Tashkent’s top-down approach to reconstructing its crumbling monuments has not been without problems. In 2017, a heavy-handed revamp of Shahrisabz, birthplace of Tamerlane, drew the ire of UNESCO when a large section of the city’s medieval residential quarter was demolished.
“A lot has been said about the mismanagement of Uzbekistan's historical and archaeological heritage, with the bulldozing of Shahrisabz as a sad highlight,” Hermans told Eurasianet.
“It's difficult to find anything positive in that, especially seeing how tourism is supposed to give more incentives to protect heritage,” he said. “On the other hand, remodeling cities to look like an imagined past is not something new. The reinvention of Bruges in the 19th century as a cute medieval tourist town to appeal to British tourists springs to mind.”
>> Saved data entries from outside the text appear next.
-- ==== Sys2Proof/Laws/Adapters.lean ====
section
/-!
SUPPORT. Which groups of state each operation of Machine/Adapters.lean changes; it keeps every other group and the forms of the
memory and of the event ring.
-/
namespace Sys2Proof.Laws

open Sys2Proof.Machine

theorem execAdapterRegister_next (a1) (t : State) :
    ∃ u, Machine.execAdapterRegister a1 t = .next u ∧ Only [.store, .mbx, .log, .mem, .mmu, .serve, .link, .out, .freeCtr] t u := by
  refine ⟨_, rfl, ?_⟩
  try dsimp only
  repeat' with_reducible first
    | exact Only.refl
    | refine command_only _ _ _ _ (fun _ _ => ?_) (by decide) ?_
    | refine dvaRead_only _ _ (by decide) ?_
    | refine decideOn_only _ _ _ (fun _ => ?_) (by decide) ?_
    | refine replyDone_only _ _ _ (by decide) ?_
    | fail_if_no_progress refine Only.atServe (by decide) ?_

theorem execAdapterRemove_next (a1) (t : State) :
    ∃ u, Machine.execAdapterRemove a1 t = .next u ∧ Only [.mbx, .serve] t u := by
  refine ⟨_, rfl, ?_⟩
  try dsimp only
  repeat' with_reducible first
    | exact Only.refl
    | refine command_only _ _ _ _ (fun _ _ => ?_) (by decide) ?_
    | refine replyDone_only _ _ _ (by decide) ?_
    | fail_if_no_progress refine Only.atServe (by decide) ?_

theorem execPrefixFlush_next (a1) (t : State) :
    ∃ u, Machine.execPrefixFlush a1 t = .next u ∧ Only [.mbx, .mem, .serve] t u := by
  refine ⟨_, rfl, ?_⟩
  try dsimp only
  repeat' with_reducible first
    | exact Only.refl
    | refine command_only _ _ _ _ (fun _ _ => ?_) (by decide) ?_
    | refine replyDone_only _ _ _ (by decide) ?_
    | refine removeEntries_only _ (by decide) ?_

theorem execDriftStatus_next (a1) (t : State) :
    ∃ u, Machine.execDriftStatus a1 t = .next u ∧ Only [.mbx] t u := by
  refine ⟨_, rfl, ?_⟩
  try dsimp only
  repeat' with_reducible first
    | exact Only.refl
    | refine command_only _ _ _ _ (fun _ _ => ?_) (by decide) ?_
    | refine replyDone_only _ _ _ (by decide) ?_

end Sys2Proof.Laws
end

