-- ==== Sys2Proof/Laws/SchedOps.lean ====
section
/-!
SUPPORT. Which groups of state each operation of Machine/SchedOps.lean changes; it keeps every other group and the forms of the
memory and of the event ring.
-/
namespace Sys2Proof.Laws

open Sys2Proof.Machine

theorem readPlaces_only (a1) {gs : List Group} {s t : State} (m : [.store, .log, .mem, .serve, .link, .out, .freeCtr] ⊆ gs) (k : Only gs s t) :
    Only gs s (Machine.readPlaces a1 t).2 := by
  refine Only.after (hs := [.store, .log, .mem, .serve, .link, .out, .freeCtr]) ?_ m k
  clear m k
  induction a1 generalizing t with
  | nil =>
    unfold Machine.readPlaces
    try dsimp only
    repeat' with_reducible exact Only.refl
  | cons x l ih =>
    unfold Machine.readPlaces
    try dsimp only
    repeat' with_reducible first
        | exact Only.refl
        | refine Only.trans ?_ (ih ..)
        | refine readPiece_only _ _ (by decide) ?_

theorem readBlock_only (a1) (a2) (a3) {gs : List Group} {s t : State} (m : [.store, .log, .mem, .serve, .link, .out, .freeCtr] ⊆ gs) (k : Only gs s t) :
    Only gs s (Machine.readBlock a1 a2 a3 t).2 := by
  refine Only.after (hs := [.store, .log, .mem, .serve, .link, .out, .freeCtr]) ?_ m k
  clear m k
  unfold Machine.readBlock
  try dsimp only
  repeat' first
    | with_reducible first
      | exact Only.refl
      | refine readPlaces_only _ (by decide) ?_
      | fail_if_no_progress refine Only.atFreeCtr (by decide) ?_
    | split

theorem readCellsFrom_only (a1) (a2) (a3) (a4) (a5) {gs : List Group} {s t : State} (m : [.store, .log, .mem, .mmu, .serve, .link, .out, .freeCtr] ⊆ gs) (k : Only gs s t) :
    Only gs s (Machine.readCellsFrom a1 a2 a3 a4 a5 t).2 := by
  refine Only.after (hs := [.store, .log, .mem, .mmu, .serve, .link, .out, .freeCtr]) ?_ m k
  clear m k
  induction a2 generalizing a1 a3 a4 a5 t with
  | zero =>
    unfold Machine.readCellsFrom
    try dsimp only
    repeat' with_reducible exact Only.refl
  | succ x ih =>
    unfold Machine.readCellsFrom
    try dsimp only
    repeat' first
        | with_reducible first
          | exact Only.refl
          | refine Only.trans ?_ (ih ..)
          | refine translate_only _ (by decide) ?_
          | refine readBlock_only _ _ _ (by decide) ?_
        | split

theorem readCells_only (a1) (a2) {gs : List Group} {s t : State} (m : [.store, .log, .mem, .mmu, .serve, .link, .out, .freeCtr] ⊆ gs) (k : Only gs s t) :
    Only gs s (Machine.readCells a1 a2 t).2 := by
  refine Only.after (hs := [.store, .log, .mem, .mmu, .serve, .link, .out, .freeCtr]) ?_ m k
  clear m k
  unfold Machine.readCells
  try dsimp only
  repeat' with_reducible first | exact Only.refl | refine readCellsFrom_only _ _ _ _ _ (by decide) ?_

theorem imageAt_only (a1) {gs : List Group} {s t : State} (m : [.store, .log, .mem, .mmu, .serve, .link, .out, .freeCtr] ⊆ gs) (k : Only gs s t) :
    Only gs s (Machine.imageAt a1 t).2 := by
  refine Only.after (hs := [.store, .log, .mem, .mmu, .serve, .link, .out, .freeCtr]) ?_ m k
  clear m k
  unfold Machine.imageAt
  try dsimp only
  repeat' first
    | with_reducible first | exact Only.refl | refine readCells_only _ _ (by decide) ?_
    | split

theorem banksAt_only (a1) {gs : List Group} {s t : State} (m : [.store, .log, .mem, .mmu, .serve, .link, .out, .freeCtr] ⊆ gs) (k : Only gs s t) :
    Only gs s (Machine.banksAt a1 t).2 := by
  refine Only.after (hs := [.store, .log, .mem, .mmu, .serve, .link, .out, .freeCtr]) ?_ m k
  clear m k
  unfold Machine.banksAt
  try dsimp only
  repeat' with_reducible first | exact Only.refl | refine readCells_only _ _ (by decide) ?_

end Sys2Proof.Laws
end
The lure of the tourist dollar is strong for Uzbekistan – in 2019, the sector brought more than $1.3 billion into state coffers. It is betting heavily on tourism to play a greater role in its economy by creating more attractive conditions for visitors with a visa-free regime in place for many countries, more guest rooms and improved transport infrastructure.
“It’s become a lot easier to travel in Uzbekistan in the past few years. Gone are the convoluted visa schemes, the endless checks at the border, the black-market money exchanges in a back room at the bazaar and the policemen on every corner telling you off for taking a picture of a building,” said Hermans.
In the last five years “there have been a lot of reforms in the tourism industry,” Larisa Arzumanova, a tour guide from Bukhara, told Eurasianet. “Before the lockdown we had very many tourists because [President Shavkat Mirziyoyev] abolished visas for the European Union, Singapore, Israel, and we led two tours a day.”
Uzbekistan saw a record number of foreign arrivals in 2019. But 2020 saw visitor numbers, and revenue, plummet as the country closed its borders while COVID-19 spread.
In 2021, there have been signs of tourists returning with the government predicting around 1.7 million visitors after reopening its doors in the spring. Numbers have gradually risen over the year.
Eurasianet met two visitors from Singapore who were taking advantage of the visa-free regime and the relative lack of tourists.
“This is probably the only time where you actually have a whole place to yourself,” Natalie Lim, who works in sales, told Eurasianet. “COVID is not going to decrease in the coming months, or anytime close, so I might as well travel now.”
Her fellow traveler, sales manager Monica Huang, told Eurasianet that Uzbekistan was not very well-known as a destination in Singapore.
“This is still to us a part of the Soviet bloc,” she said.
People regard Uzbekistan as a destination for more adventurous types, seeing it as “exotic with a tinge of danger,” Huang said.
While increasing the flow of tourists can be good for the economy on many levels, Hermans cautions that Uzbekistan needs to create a viable, sustainable future for the sector. This should consider the wishes of residents alongside the needs of visitors while being wary of the perils of ever-increasing numbers.
“Overtourism feels far away in these COVID times, but it can quickly return, and when locals feel their city no longer belongs to them, like for instance in Venice or Barcelona, that will create a backlash,” he warned. “Sustainable tourism should benefit both locals and tourists.”
Paul Bartlett is a journalist based in Almaty.